There were beets with farro koji, yogurt and pickled carrots, the creation of A Pig In a Fur Coat chef Dan Bonanno. The Underground Food Collective’s Jonny Hunter served a squash puree with corn, onions and peppers. Tory Miller, the star chef behind four Madison restaurants, prepared a paella with squash and kale.

As impressive as the lineup of chefs was, the stars of that October night were the ingredients they used.

The squash, corn, peppers, carrots, kale — just about all of the ingredients that went into the dishes — were some of the early results of a UW-Madison program that has brought professors, plant breeders, organic farmers and some of the city’s top chefs together with the goal of creating more flavorful fruits and vegetables for local agriculture.

Bonanno, Hunter, Miller and Eric Benedict of the recently opened Cafe Hollander have played an integral role in the program, which is now wrapping up its second growing season, volunteering their finely tuned tastes and knowledge of the restaurant business to give farmers and breeders detailed feedback on the new varieties of produce they create.

“This is one of the cooler things that’s happening in food in the world right now,” Hunter said. “We could really do something extraordinary here that makes vegetables more attractive to people to eat … and then we can also benefit as far as restaurants go, because our vegetables will be way better than anyone else’s.”

Farmers and chefs both want flavorful produce, says Julie Dawson, the UW-Madison professor who runs the initiative. Connecting them with UW professors’ deep knowledge of plant breeding and horticulture can help them get it, Dawson says.

“It’s something we can do as a public institution that really serves the farmers of the state that are trying to get more local produce into the market,” she said.

Flavor is top priority

When farmers and seed companies breed produce, they usually do so with production — not taste — in mind, said Miller.

They want vegetables that can withstand hundreds or thousands of miles of travel; that will ripen after they’re picked and that have a uniform appearance so they’ll look good on supermarket shelves.

But in the UW-Madison program, flavor is “a priority from the beginning of the breeding process,” Dawson said.

The breeders take some practical concerns into account — chefs want vegetables that can withstand some time in storage at their restaurants, and whatever produce they develop has to grow well in Wisconsin and the upper Midwest, Dawson said.

But for the most part, the program focuses on finding and breeding varieties of fruits and vegetables with specific flavors and textures in mind.

So far that has included peppers that pack a moderate punch of heat, squash with higher sugar content that will caramelize when roasted, potatoes with a firmer texture that won’t disintegrate in soups, and corn with a more savory taste, rather than the ubiquitous sweet varieties.

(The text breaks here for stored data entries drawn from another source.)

-- ==== Sys2Proof/Tests/Slice0.lean ====
section
/-! SUPPORT. The model's own tests. Expected values are those of 95_test_vectors.md, or worked by hand from the rule
a comment names; the witnesses at the end meet the hypotheses of the statements of the same name. -/

namespace Sys2Proof.Tests

open Sys2Proof.Machine Sys2Proof.Safety

/-- A small state: the three registers, one byte in `OUT`, and what the host has yet to issue. -/
def small (sum len : Word) (fault : FaultCode) (pending : List HostEvent) : State where
  sum := sum
  len := len
  fault := fault
  out := [0xAA#8]
  pending := pending
  pc := 7

/-- The registers and the trace after one step, when there is a next state. -/
def seen (o : Host.Outcome State Fault Refusal) : Option (Word × Word × FaultCode × List Byte) :=
  match o with
  | .next t => some (t.sum, t.len, t.fault, t.out)
  | .fault _ => none
  | .refused _ => none

/-! ### Decoding: words written out bit by bit from 30_encoding.md R40 and R41 (vectors: section 2) -/

theorem test_decode_clear : decode 0b0100000000#10 = .command .clear := by decide
theorem test_decode_absorb_low : decode 0b1000000001#10 = .command (.absorb 0x01#8) := by decide
theorem test_decode_absorb_high : decode 0b1010000000#10 = .command (.absorb 0x80#8) := by decide
theorem test_decode_emit : decode 0b1100000000#10 = .command .emit := by decide
theorem test_decode_zero_word_is_reserved : decode 0x000#10 = .illegal .opZero := by decide
theorem test_decode_clear_with_data_is_reserved : decode 0x180#10 = .illegal .clearData := by decide
theorem test_decode_emit_with_data_is_reserved : decode 0x3FF#10 = .illegal .emitData := by decide

theorem test_decodeTableWord : decodeTableWord 16 0x2FF = some (.absorb 0xFF#8) := by decide
theorem test_decodeTableWord_refuses_wide_numbers : decodeTableWord 16 0x500 = none := by decide

/-! ### The assembler's checks: an ill-formed line for each (30_encoding.md R48) -/

theorem test_wf_refuses_byte_256 : (AsmLine.absorb 256).wf = false := by decide
theorem test_wf_refuses_word_0x400 : (AsmLine.word 0x400).wf = false := by decide
theorem test_wf_refuses_byte_256_in_absorbs : (AsmLine.absorbs [0, 256]).wf = false := by decide
theorem test_wf_refuses_byte_300_in_build : (AsmLine.build [1, 300, 2]).wf = false := by decide
theorem test_wf_takes_the_bounds : (AsmLine.build [0, 255]).wf = true ∧ (AsmLine.word 0x3FF).wf = true := by decide

/-- The first two lines of program P1, and a reserved word with a comment (program P4). -/
theorem test_assemble_text :
    assemble ['C', 'l', 'e', 'a', 'r', ' ', ';', 'x', '\n', 'a', 'b', 's', 'o', 'r', 'b', ' ', '0', 'x', '0', '1',
      '\n', '.', 'w', 'o', 'r', 'd', ' ', '0', 'x', '0', '0', '0', '\n'] = some [0x100#10, 0x201#10, 0x000#10] := by
  decide

/-- `build` of two bytes, one decimal and one hexadecimal (30_encoding.md R49). -/
theorem test_assemble_build :
    assemble ['b', 'u', 'i', 'l', 'd', ' ', '2', '5', '5', ',', ' ', '0', 'x', '1', '0'] =
      some [0x100#10, 0x2FF#10, 0x210#10, 0x300#10] := by
  decide

/-! ### Steps (vectors: sections 3 to 6) -/

theorem test_clear_while_faulted :
    seen (step (small 0xFFFFFFFF#32 0xFFFFFFFF#32 1#2 [.command 0x100#10])) = some (0#32, 0#32, 0#2, [0xAA#8]) := by
  decide

/-- A wrap: no saturation, no sign extension. -/
theorem test_absorb_wraps :
    seen (step (small 0xFFFFFFFE#32 0x01010101#32 0#2 [.command 0x2FF#10])) =
      some (0x000000FD#32, 0x01010102#32, 0#2, [0xAA#8]) := by
  decide

theorem test_absorb_at_full_count :
    seen (step (small 0x12345678#32 0xFFFFFFFF#32 0#2 [.command 0x200#10])) =
      some (0x12345678#32, 0xFFFFFFFF#32, 1#2, [0xAA#8]) := by
  decide

/-- Every byte lane distinct. -/
theorem test_emit_lanes :
    seen (step (small 0x0D0C0B0A#32 0x04030201#32 0#2 [.command 0x300#10])) =
      some (0x0D0C0B0A#32, 0x04030201#32, 0#2,
        [0xAA#8, 0x42#8, 0x4F#8, 0x4F#8, 0x54#8, 0x01#8, 0x02#8, 0x03#8, 0x04#8, 0x0A#8, 0x0B#8, 0x0C#8, 0x0D#8]) := by
  decide

theorem test_emit_while_faulted :
    seen (step (small 6#32 3#32 2#2 [.command 0x300#10])) = some (6#32, 3#32, 2#2, [0xAA#8]) := by decide

theorem test_reserved_word_faults :
    seen (step (small 0x10#32 1#32 0#2 [.command 0x101#10])) = some (0x10#32, 1#32, 2#2, [0xAA#8]) := by decide

theorem test_first_fault_is_kept :
    seen (step (small 0x10#32 1#32 1#2 [.command 0x000#10])) = some (0x10#32, 1#32, 1#2, [0xAA#8]) := by decide

theorem test_reset_event :
    seen (step (small 0x10#32 1#32 1#2 [.reset])) = some (0#32, 0#32, 0#2, [0xAA#8]) := by decide

theorem test_placed_word_runs_from_reset :
    seen (step (State.reset.withFetchWord 16 0x201)) = some (1#32, 1#32, 0#2, []) := by decide

theorem test_hdrByte :
    hdrByte (small 0x0D0C0B0A#32 0x04030201#32 0#2 []) 7 = 0x04#8 ∧
      hdrByte (small 0x0D0C0B0A#32 0x04030201#32 0#2 []) 8 = 0x0A#8 := by decide

/-- "`42 4F 4F 54`": 4 bytes, checksum 0x134. -/
theorem test_checksum : checksum [0x42#8, 0x4F#8, 0x4F#8, 0x54#8] = 0x134#32 := by decide

/-! ### Witnesses: concrete inputs that meet a statement's hypotheses together -/

theorem witness_DecodeIsTotalAndFollowsTheMap :
    opField 0x200#10 = 0b10#2 ∧ opField 0x2FF#10 = 0b10#2 ∧
      ∀ w ∈ [0x000#10, 0x0FF#10, 0x101#10, 0x1FF#10, 0x301#10, 0x3FF#10],
        w ≠ 0x100#10 ∧ opField w ≠ 0b10#2 ∧ w ≠ 0x300#10 := by decide

theorem witness_ReservedWordsRaiseIllegalCommand :
    (∀ w ∈ [0x000#10, 0x0FF#10, 0x101#10, 0x1FF#10, 0x301#10, 0x3FF#10], isReserved w = true) ∧
      (small 0x10#32 1#32 0#2 [.command 0x000#10]).pending = [.command 0x000#10] ∧
      (small 0x10#32 1#32 0#2 [.command 0x000#10]).fault = 0#2 := by decide

theorem witness_DecodeAndEncodeAgree :
    decode 0x2FF#10 = .command (.absorb 0xFF#8) ∧ decode 0x100#10 = .command .clear ∧
      decode 0x300#10 = .command .emit := by decide

theorem witness_AssemblerExpandsAndRejects :
    (255 ≤ 255 ∧ 255 < 256 ∧ 0x3FF ≤ 0x3FF ∧ 0x3FF < 0x400) ∧ (∀ n ∈ [0, 255], n ≤ 255) ∧
      ∃ n ∈ [0, 256], 255 < n := by
  decide

theorem witness_StepRunsTheDecodedCommand :
    (small 0#32 0#32 0#2 [.command 0x280#10, .reset]).pending = .command 0x280#10 :: [.reset] ∧
      decode 0x280#10 = .command (.absorb 0x80#8) := by decide

theorem witness_PlacedWordRunsNext : decodeTableWord 16 0x300 = some .emit := by decide

theorem witness_DispatchIsTotalAndGated : Instr.emit ≠ .clear ∧ (small 6#32 3#32 2#2 []).fault ≠ 0#2 := by decide

theorem witness_IdleBlockHoldsItsState : (small 6#32 3#32 2#2 []).pending = [] := by decide

theorem witness_HostIndexAdvancesByOne :
    (∃ t, step (small 6#32 3#32 2#2 [.command 0x3FF#10]) = .next t) ∧
      ∃ t, step (small 6#32 3#32 2#2 [.reset]) = .next t := ⟨⟨_, rfl⟩, ⟨_, rfl⟩⟩

theorem witness_RunsComposeInOrder :
    ∃ t, runEvents State.reset (commands [0x100#10, 0x201#10]) = .next t := ⟨_, rfl⟩

theorem witness_ResetLeavesTheClearedState : (small 6#32 3#32 2#2 [.reset]).pending = [.reset] := by decide

theorem witness_ResetEventKeepsTheTrace :
    (small 6#32 3#32 2#2 [.reset, .command 0x300#10]).pending = .reset :: [.command 0x300#10] := by decide

theorem witness_ClearZeroesTheRegisters :
    ∃ t, exec .clear (small 6#32 3#32 2#2 []) = .next t ∧ (small 6#32 3#32 2#2 []).fault ≠ 0#2 ∧ t.fault = 0#2 :=
  ⟨_, rfl, by decide, by decide⟩

/-- The bounds of the ABSORB words, with room for a byte. -/
theorem witness_AbsorbOperandIsTheUnsignedByte :
    (∀ w ∈ [0x200#10, 0x2FF#10], 0x200 ≤ w.toNat ∧ w.toNat ≤ 0x2FF) ∧
      (small 0#32 0#32 0#2 []).fault = 0#2 ∧ (small 0#32 0#32 0#2 []).len ≠ 0xFFFFFFFF#32 := by decide

/-- One state for each of the three cases; the last count with room is the boundary of the first two. -/
theorem witness_AbsorbAddsAndCounts :
    ((small 0#32 0xFFFFFFFE#32 0#2 []).fault = 0#2 ∧ (small 0#32 0xFFFFFFFE#32 0#2 []).len ≠ 0xFFFFFFFF#32) ∧
      ((small 0#32 0xFFFFFFFF#32 0#2 []).fault = 0#2 ∧ (small 0#32 0xFFFFFFFF#32 0#2 []).len = 0xFFFFFFFF#32) ∧
      (small 0#32 0xFFFFFFFF#32 1#2 []).fault ≠ 0#2 := by decide

theorem witness_AbsorbAtFullCountOverflows :
    ((small 0#32 0xFFFFFFFF#32 0#2 []).fault = 0#2 ∧ (small 0#32 0xFFFFFFFF#32 0#2 []).len = 0xFFFFFFFF#32) ∧
      (small 0#32 0xFFFFFFFE#32 0#2 []).fault = 0#2 ∧ (small 0#32 0xFFFFFFFE#32 0#2 []).len = 0xFFFFFFFE#32 := by
  decide

theorem witness_AdderDropsTheCarry : 0xFFFFFFFE#32 ≠ 0xFFFFFFFF#32 := by decide

/-- The first and the last offset of a field, and the last field. -/
theorem witness_HeaderByteAtEachOffset : (0 < 3 ∧ 3 < 4) ∧ (2 < 3 ∧ 0 < 4) := by decide

theorem witness_PackIsTheTwelveByteFrame : pack 1#32 2#32 3#32 = pack 1#32 2#32 3#32 := rfl

theorem witness_EmitAppendsTheFrame :
    (small 6#32 3#32 0#2 []).fault = 0#2 ∧ (small 6#32 3#32 2#2 []).fault ≠ 0#2 ∧
      (∃ t, exec .clear (small 6#32 3#32 2#2 []) = .next t) ∧
      (small 6#32 3#32 0#2 []).len ≠ 0xFFFFFFFF#32 ∧ ∃ t, exec .emit (small 6#32 3#32 0#2 []) = .next t :=
  ⟨by decide, by decide, ⟨_, rfl⟩, by decide, ⟨_, rfl⟩⟩

theorem witness_EmitWhileFaultedProducesNothing :
    (small 6#32 3#32 3#2 []).fault ≠ 0#2 ∧ (∃ t, exec .emit (small 6#32 3#32 3#2 []) = .next t) ∧
      ∃ t, exec .emit (small 6#32 3#32 0#2 []) = .next t :=
  ⟨by decide, ⟨_, rfl⟩, ⟨_, rfl⟩⟩

theorem witness_LevelOutputsShowTheState :
    (small 6#32 3#32 0#2 []).fault = 0#2 ∧ ∃ t, exec .emit (small 6#32 3#32 0#2 []) = .next t :=
  ⟨by decide, ⟨_, rfl⟩⟩

/-- A fault of each code, and a command that raises none. -/
theorem witness_FaultsAreRaisedExactlyByTheirCauses :
    (∃ t, step (small 0#32 0xFFFFFFFF#32 0#2 [.command 0x200#10]) = .next t ∧ t.fault = 1#2) ∧
      (∃ t, step (small 0#32 0xFFFFFFFF#32 0#2 [.command 0x3FF#10]) = .next t ∧ t.fault = 2#2) ∧
      ∃ t, step (small 0#32 0xFFFFFFFE#32 0#2 [.command 0x200#10]) = .next t ∧ t.fault = 0#2 :=
  ⟨⟨_, rfl, by decide⟩, ⟨_, rfl, by decide⟩, ⟨_, rfl, by decide⟩⟩

theorem witness_FaultEntryWritesOnlyFault :
    ∃ t, step (small 0#32 0xFFFFFFFF#32 0#2 [.command 0x201#10]) = .next t ∧
      t.fault ≠ (small 0#32 0xFFFFFFFF#32 0#2 [.command 0x201#10]).fault ∧ t.fault ≠ 0#2 :=
  ⟨_, rfl, by decide, by decide⟩

theorem witness_WhileFaultedOnlyClearActs :
    (small 6#32 3#32 2#2 [.command 0x220#10]).pending = [.command 0x220#10] ∧
      (small 6#32 3#32 2#2 [.command 0x100#10]).pending = [.command 0x100#10] ∧
      (small 6#32 3#32 2#2 []).fault ≠ 0#2 ∧ 0x220#10 ≠ 0x100#10 := by decide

The program works with 15 direct-market farmers — smaller operations that sell their produce directly to restaurants, community-supported agriculture programs and some markets. Those flavor traits can set the farmers’ fruits and vegetables apart, Dawson said, and also give chefs ingredients that can make for tastier dishes.

People think of heirloom varieties of tomatoes or other vegetables as being the most flavorful, she said, but those varieties are themselves the result of breeding and selection by farmers and gardeners.

“There’s no reason why we can’t continue that selection to breed varieties that are really excellent for local and organic agriculture, and also to have the highest quality and best flavor,” Dawson said.

Chefs are central

With such an emphasis on flavor, the researchers must extensively taste-test the fruits and vegetables grown through the program, often enlisting students, staff and faculty in various UW-Madison agricultural departments to help evaluate the many varieties of produce.

At one recent tasting, volunteers slowly moved down a line of roasting pans with butternut squash and plastic tubs of kale, sampling each variety and filling out forms evaluating their color, sweetness, acidity and texture.

Researchers also set up taste tests at farmers markets around Wisconsin to get a sense of what the general public thinks of the varieties, and local farmers taking part in the program give feedback on how well the vegetables grow and what sort of yield they see from the crops.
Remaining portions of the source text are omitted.